沈涛撑着栏杆翻身跳进后车斗,又顺势钻进副驾驶。
江小龙一脸晦气地拍着方向盘,那张老脸皱得像块陈皮:“这一趟得加钱。我刚刚用了警队废弃的频率发了个‘Code 30’,现在全港岛的巡警都以为这死了个伙计,方圆五公里的警车都在往这涌。”
远处警笛大作,红蓝色的爆闪灯把雨幕染得光怪陆离。
这招很损,但也有效。
这种混乱的声场和无数警用通讯频段的干扰,足够把科瓦奇那种靠精密波谱分析的追踪手段废掉。
沈涛靠在椅背上,大口喘息着。
刚处理好的伤口又崩开了,血腥味在狭窄的车厢里弥漫。
但他没空管这些。
他的目光凝固在江小龙扔在仪表盘的手机上。
屏幕没锁,一个不知名的后台程序正在疯狂跑着进度条,上面的波形图并没有因为刚才的电磁脉冲而消失,反而变得更加清晰、有力。
那种波形,他太熟悉了。
那是心电图。
“停车。”沈涛的声音沙哑。
“这里不能停……”江小龙刚想反驳,但看到沈涛的眼神,立刻踩了一脚刹车。
沈涛死死盯着那个波形。
刚才的电磁脉冲足够烧毁任何外置的电子追踪器。
既然信号还在,那就说明发射源不在衣服里,也不在装备里。
它被物理屏蔽保护着。
人体就是最好的屏蔽层。
沈涛颤抖着伸出手,指尖探入嘴里,触碰到了左侧那颗上周刚补过的磨牙。
那不是普通的树脂材料。
此时此刻,那个补丁正在极其细微地发热,随着他的每一次心跳,产生一种微不可察的震动。

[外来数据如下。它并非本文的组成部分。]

-- ==== Sys2Proof/Safety.lean ====
section
/-! DEFINITION. Safety.lean: the terms that claims use: when a command's own effect takes place, and what a step may
not do. -/

namespace Sys2Proof.Machine

/-- Kernel k runs, no DICT stalls it, and the instruction at its PC is i: then the command i is that instruction
(log entry 34). -/
def State.atInstr (s : State) (k : Nat) (i : Instr) : Bool :=
  k < 80 && s.canRun k && s.pcOk k && decide ((s.fetched k).map (fun x => x.1) = some i)

/-- A requester that exists, on a path that answers, passes checks 2 to 5 of R558 for a write of v. -/
def State.mayWrite (s : State) (r : Requester) (idx sub v : Nat) : Bool :=
  requesterOk r && s.answers r &&
    (match s.entryRow idx sub with
    | some row => s.writeCode r row idx sub v false = 0
    | none => false)

/-- The same for a segmented write of a DOMAIN. -/
def State.maySend (s : State) (r : Requester) (idx sub : Nat) : Bool :=
  requesterOk r && s.answers r &&
    (match s.entryRow idx sub with
    | some row => s.writeCode r row idx sub 0 true = 0
    | none => false)

/-- The same for a read, segmented or not. -/
def State.mayRead (s : State) (r : Requester) (segmented : Bool) (idx sub : Nat) : Bool :=
  requesterOk r && s.answers r &&
    (match s.entryRow idx sub with
    | some row => s.readCode r row idx sub segmented = 0
    | none => false)

/-- A write of a device entry that does no more than hold its value: every check of R558 lets it through. -/
def State.mayStore (s : State) (r : Requester) (idx sub : Nat) (bytes : List Byte) : Bool :=
  let v := bytesNat bytes
  s.mayWrite r idx sub v && idx < 0xA000 && idx ≠ 0x1008 && sub < 256 &&
    (match rowOf idx sub with
    | some row => decide (row.acc = .rw) && lengthOk row.ty bytes.length && typeOk row.ty v && s.rangeOk row.rng v
        && s.valueOk idx sub v && s.stateOk idx sub v && (s.entryAct r idx sub v).isNone
    | none => false)

/-- A read of a device entry that only shows its value: every check of R558 lets it through. -/
def State.mayShow (s : State) (r : Requester) (segmented : Bool) (idx sub : Nat) : Bool :=
  s.mayRead r segmented idx sub && idx < 0xA000 && sub < 256 && !([0x2420, 0x4321, 0x5841].contains idx)

/-- The bytes that such a read shows. -/
def State.shownBytes (s : State) (r : Requester) (idx sub : Nat) : List Byte :=
  match rowOf idx sub with
  | some row => (s.tableBytes idx sub).getD (valueBytes row.ty (s.shownNat r idx sub))
  | none => []

/-- A write of an entry that has been done: what it did to the state, and the positive answer. -/
def State.accepted (t : State) (r : Requester) (idx sub : Nat) : Result := .next (t.reply r (ent idx sub) 0).settle

/-- The command answers a next state: t, which its own effect gives and of which P holds, once what t leaves waiting
(reaction actions, answers, a lead's items) has been dealt with. Where t is quiet, it is t itself. -/
def Completes (o : Result) (P : State → Prop) : Prop := ∃ t : State, o = .next t.settle ∧ P t

/-- The write that the command is has been done: t is what it does to the state, of which P holds, and its requester
gets the positive answer. -/
def Accepted (o : Result) (r : Requester) (idx sub : Nat) (P : State → Prop) : Prop :=
  ∃ t : State, o = t.accepted r idx sub ∧ P t

/-- Of s, nothing but what is given and the listed entries of the dictionary changes. -/
def State.OnlyEntries (s t : State) (l : List (Nat × Nat)) : Prop :=
  t = { s with out := t.out, dict := t.dict } ∧ ∀ a b, b < 256 → (a, b) ∉ l → t.rd a b = s.rd a b

/-- Nothing waits for a clock domain to run again (R444): frames, pin updates, voltage writes, a load's header. -/
def State.nothingHeld (s : State) : Bool :=
  (s.canCh 0).queue.isEmpty && (s.canCh 1).queue.isEmpty && s.pinsHeld.isEmpty && s.thermal.avsHeld.isEmpty
    && s.loadHeld.isNone

/-- Nothing changes; what was given before is gone. -/
def State.Unchanged (s t : State) : Prop := t = s.fresh

/-- The load in progress in s has failed with a result code: t zeroises, and shows, counts and raises it. -/
def State.Failed (t s : State) (code : Nat) : Prop :=
  t.rd 0x4301 0x01 = 5 ∧ t.rd 0x4301 0x02 = code ∧
    t.rd 0x4301 0x0A = counterNext 32 (ent 0x4301 0x0A) (s.rd 0x4301 0x0A) ∧
    t.rd (0x7100 + loadSource (hRegions s.load.header)) 0x01 = 1

/-- The lines of the keep store that the network wrote stand in t as in s, but in the areas listed, which the device has
written (R509). -/
def State.KeepsLines (s t : State) (l : List KeepArea) : Prop :=
  ∀ a, (keepArea a).1 ∉ l →
    Sparse.get (fun _ => none) t.keepLines a = Sparse.get (fun _ => none) s.keepLines a

/-- A command that writes the keep store (R510; which writes fail is the outside's, log entry 214): t is what it does to
the state, of which P holds, with the positive answer; or the write fails, a spare line takes the place of the one that
failed, and nothing else of the command takes place. -/
def Kept (s : State) (o : Result) (r : Requester) (idx sub : Nat) (P : State → Prop) : Prop :=
  ∃ t : State, o = .next (t.reply r (ent idx sub) (if Config.keepFails s.now then 0x08000050 else 0)).settle ∧
    (Config.keepFails s.now = false → P t) ∧ (Config.keepFails s.now = true → t = s.fresh.keepFault)

/-- The memories of the device hold their canonical form: addresses strictly rising, and no entry that equals what an
unlisted address reads as; so do those that the log of the waves a region may hold keeps (R145). -/
abbrev State.Canonical (s : State) : Prop :=
  Sparse.wf dfltKey s.dict ∧ Sparse.wf bankDflt s.bankMem ∧ Sparse.wf (fun _ => none) s.lines ∧
    Sparse.wf (fun _ => {}) s.frames ∧ Sparse.wf (fun _ => none) s.regs ∧
    ∀ w ∈ s.waveLog, Sparse.wf bankDflt w.before.bankMem ∧ Sparse.wf (fun _ => none) w.before.regs

/-- t comes out of a device reset of s with a code: no bundle is left, the code waits to be reported, and what waits in
the queue waits on. Where the key check of step 2 fails, the sequence stops there, and the device is as the reset leaves
it (Table 18-4): planes, registers and memory gone, regions OFF, sessions closed, stores kept. In the wait after a tamper response the sequence does not start (R508). -/
def State.DeviceReset (s t : State) (c : StartConds) (code : Nat) : Prop :=
  t.bundle = none ∧ t.startup.cause = code ∧ t.startup.released = true ∧ t.pending = s.pending ∧
    (s.startup.tamperWait = true → t.startup.tamperWait = true ∧ t.startup.firmware = false) ∧
    (s.startup.tamperWait = false → c.pufOk = false → t.startStep = 0xFE ∧ t.rd 0x1100 0x07 = 2 ∧ t.engineSt = 0 ∧
      (∀ n, n < 64 → t.regState n = rOff) ∧ t.planes = [] ∧ t.frames = [] ∧ t.regs = [] ∧ t.bankMem = [] ∧
      t.security.sessions = [] ∧ t.security.lock = none ∧ t.startup.firmware = false ∧ t.lines = s.lines ∧
      s.keepReset.KeepsLines t [.log, .journal])

/-- What the blocks of a row decode to, in order, each on its own lane of the port (R279). -/
def rowDecode (lanes : Sparse CodeRec) : List PortBlock → List RxBlock
  | [] => []
  | b :: l =>
    let y := decodeBlock (Sparse.get (fun _ => {}) lanes (b.lane % 16)) b.header b.raw
    y.2 :: rowDecode (Sparse.set (fun _ => {}) lanes (b.lane % 16) y.1) l

/-- The body of a user-control block with a good CHK. -/
def userBody : RxBlock → Option (BitVec 56)
  | .control w => if ctlType w = 0x66 ∧ chkOk (ctlBody w) then some (ctlBody w) else none
  | _ => none

/-- The blocks are a message of R289: a first block with OP, LEN, MSEQ and ARG, and LEN continuation blocks, each a
user-control block with a good CHK. -/
def isMessage (l : List RxBlock) (op mseq arg : Nat) (data : List (BitVec 48)) : Bool :=
  match l.map userBody with
  | some first :: cont =>
    bodyField first 55 48 = op && bodyField first 47 44 = data.length && bodyField first 39 24 = mseq
      && bodyField first 23 8 = arg && cont.map (Option.map (fun b => b.extractLsb' 8 48)) = data.map some
  | _ => false

/-- A row brings port p, which looks at messages and is in none, the whole of one. -/
abbrev State.Brings (s : State) (p : Nat) (blocks : List PortBlock) (op mseq arg : Nat) (data : List (BitVec 48)) : Prop :=
  s.portLooped p = false ∧ pAligning ≤ s.portSt p ∧ s.portSt p ≤ pStranger ∧ (s.port p).msg = none ∧
    (s.port p).msgOff = false ∧ isMessage (rowDecode (s.port p).lanes blocks) op mseq arg data = true

/-- A row brings port p one control block with a good CHK. -/
abbrev State.BringsControl (s : State) (p : Nat) (blocks : List PortBlock) (w : Word64) : Prop :=
  s.portLooped p = false ∧ pAligning ≤ s.portSt p ∧ s.portSt p ≤ pStranger ∧
    rowDecode (s.port p).lanes blocks = [.control w] ∧ chkOk (ctlBody w) = true

/-- A message that port p does not take there is dropped and counted (R290). -/
def State.Dropped (s : State) (p : Nat) (t : State) : Prop :=
  t.pt p 0x0F = counterNext 32 (ent (0x3400 + p) 0x0F) (s.pt p 0x0F) ∧
    { s with ports := t.ports }.OnlyEntries t [(0x3400 + p, 0x0F)]

/-- An instruction of kernel k touches its registers and its PC only. -/
def State.KernelFrame (s t : State) (k : Nat) : Prop :=
  t = { s with out := [], kernels := t.kernels } ∧ (∀ j, j ≠ k → t.kernel j = s.kernel j) ∧
    t.kernel k = { s.kernel k with regs := (t.kernel k).regs, pc := (t.kernel k).pc }

/-- The record of kernel k becomes x, and nothing else changes. -/
def State.GivesKernel (s : State) (k : Nat) (x : KernelRec) (t : State) : Prop :=
  t = { s with out := [], kernels := t.kernels } ∧ (∀ j, j ≠ k → t.kernel j = s.kernel j) ∧ t.kernel k = x

/-- Register rd of kernel k takes v (g0 discards it), the PC goes on by n bytes, and nothing else changes. -/
def State.GivesReg (s : State) (k rd : Nat) (v : Word) (n : Nat) (t : State) : Prop :=
  s.KernelFrame t k ∧ (∀ q, t.greg k q = if q = rd ∧ rd ≠ 0 then v else s.greg k q) ∧
    (t.kernel k).pc = (s.kernel k).pc + BitVec.ofNat 32 n

/-- Register rd of kernel k takes the address of the next 32-bit instruction, the PC becomes pc, and nothing else
changes. -/
def State.GivesCall (s : State) (k rd : Nat) (pc : Word) (t : State) : Prop :=
  s.KernelFrame t k ∧ (∀ q, t.greg k q = if q = rd ∧ rd ≠ 0 then (s.kernel k).pc + 4 else s.greg k q) ∧
    (t.kernel k).pc = pc

/-- Byte o of kernel k's staging ring has been written and not handed over since (R386). -/
def State.stagedAt (s : State) (k o : Nat) : Bool := Sparse.get (fun _ => false) (s.kernel k).staged o

/-- m bytes stored at an address write byte o of the staging ring. -/
def stagesAt (k a m o : Nat) : Bool :=
  decide (areaOf k (0x00400000 + o) = .staging ∧ a ≤ 0x00400000 + o ∧ 0x00400000 + o < a + m)

/-- The bytes l are stored at address a of kernel k's memory, the PC goes on by n bytes, and nothing else changes: no
register, no other byte, and not the code that fetch sees (R376). -/
def State.GivesStore (s : State) (k a : Nat) (l : List Byte) (n : Nat) (t : State) : Prop :=
  t = { s with out := [], kernels := t.kernels } ∧ (∀ j, j ≠ k → t.kernel j = s.kernel j) ∧
    t.kernel k = { s.kernel k with
      mem := (t.kernel k).mem
      staged := (t.kernel k).staged
      pc := (s.kernel k).pc + BitVec.ofNat 32 n } ∧
    (∀ b, t.kbyte k b = if a ≤ b ∧ b < a + l.length then l.getD (b - a) 0 else s.kbyte k b) ∧
    ∀ o, t.stagedAt k o = (s.stagedAt k o || stagesAt k a l.length o)

/-- What a load gives of the lane window of kernel k from offset w on (R380, Table 12-9), as far as the field there goes;
offsets that are not listed read 0. The write-only fields, at 0x38 to 0x3F, are not in it. -/
def State.windowValue (s : State) (k w : Nat) : Nat :=
  let l := 8 * k + w / 256
  let o := w % 256
  if o < 0x20 then s.eqState l / 256 ^ o
  else if o < 0x28 then s.laneSt l % 256 / 256 ^ (o - 0x20)
  else if o < 0x30 then (s.lane l).blocks % 2 ^ 64 / 256 ^ (o - 0x28)
  else if o < 0x38 then (s.lane l).hdrErr % 2 ^ 64 / 256 ^ (o - 0x30)
  else if 0x40 ≤ o ∧ o < 0x48 then
    (s.winWord k (w / 256 * 256 + 0x40) + 2 ^ 32 * s.winWord k (w / 256 * 256 + 0x44)) / 256 ^ (o - 0x40)
  else if 0x48 ≤ o ∧ o < 0x4C then s.rd (0x3100 + l) 0x07 % 2 ^ 24 / 256 ^ (o - 0x48)
  else 0

/-- Kernel k is FAULTED with a code, at the PC of the faulting instruction, its registers as they were (R377). -/
def State.GivesFault (s : State) (k code : Nat) (t : State) : Prop :=
  t.rd (0x6810 + k) 0x01 = 3 ∧ t.rd (0x6810 + k) 0x03 = code ∧ t.rd (0x6810 + k) 0x04 = (s.kernel k).pc.toNat ∧
    (∀ q, t.greg k q = s.greg k q) ∧ (t.kernel k).pc = (s.kernel k).pc ∧ t.rd (0x7100 + kernelSource k) 0x01 = 1

/-- User kernel k runs its program from the start (R388, R390): PC at ENTRY, g13 at STACK, every other register 0, an
empty inbox, no event pending; it is RUNNING, and its restart is counted. -/
def State.GivesStart (s : State) (k : Nat) (t : State) : Prop :=
  t.rd (0x6810 + k) 0x01 = 1 ∧ t.rd (0x6810 + k) 0x02 = s.progId k ∧
    t.rd (0x6810 + k) 0x07 = counterNext 32 (ent (0x6810 + k) 0x07) (s.rd (0x6810 + k) 0x07) ∧
    (t.kernel k).pc = BitVec.ofNat 32 (s.programOf k).entry ∧
    (∀ q, t.greg k q = if q = 13 then BitVec.ofNat 32 (s.programOf k).stack else 0) ∧ (t.kernel k).inbox = [] ∧
    (t.kernel k).edges = 0 ∧ (t.kernel k).wait = none ∧ (t.kernel k).dict = none

/-- The PC of kernel k becomes pc, and nothing else changes. -/
def State.GivesPc (s : State) (k : Nat) (pc : Word) (t : State) : Prop :=
  s.KernelFrame t k ∧ (∀ q, t.greg k q = s.greg k q) ∧ (t.kernel k).pc = pc

end Sys2Proof.Machine
end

这种震动通过颅骨传导,正在向万米高空的一颗商业卫星发送着某种加密脉冲。
这根本不是什么追踪器。
这是一个活体生物信标。
沈涛把手指搭在自己的颈动脉上。
咚、咚、咚。
脉搏狂乱而有力,每分钟一百四十次。
这不仅仅是生理特征,这是一串正在实时上传的动态坐标密钥。
每分钟一百四十次。
沈涛听着耳膜里传来的轰鸣,那不是外界的噪音,而是他自己的血流声。
牙床里的那个微型玩意儿正在疯狂工作,把这该死的频律这一刻不差地广播给头顶的卫星。
暴雨像无数条鞭子抽打在挡风玻璃上,江小龙把雨刮器开到了最大档,依然看不清前路。
前面是个丁字路口。
“红灯。”江小龙踩了一脚刹车,“过了这个路口进隧道,就是盲区了。”
沈涛盯着那个红灯。
倒计时显示还有三十秒。
但在他的视线聚焦在那鲜红数字上的瞬间,数字极其诡异地跳动了一下,直接从“29”变成了“03”。
没有任何过渡,绿灯亮得毫无征兆。
与此同时,右转车道的指示灯却依然死死卡在红色。
只有直行是通的。
不对。
如果这是一个为了抓捕而设计的交通管制,正常的逻辑应该是全红封锁,或者诱导进入特定区域。
现在的信号逻辑,是在强迫他们直行进入隧道。
隧道里有什么?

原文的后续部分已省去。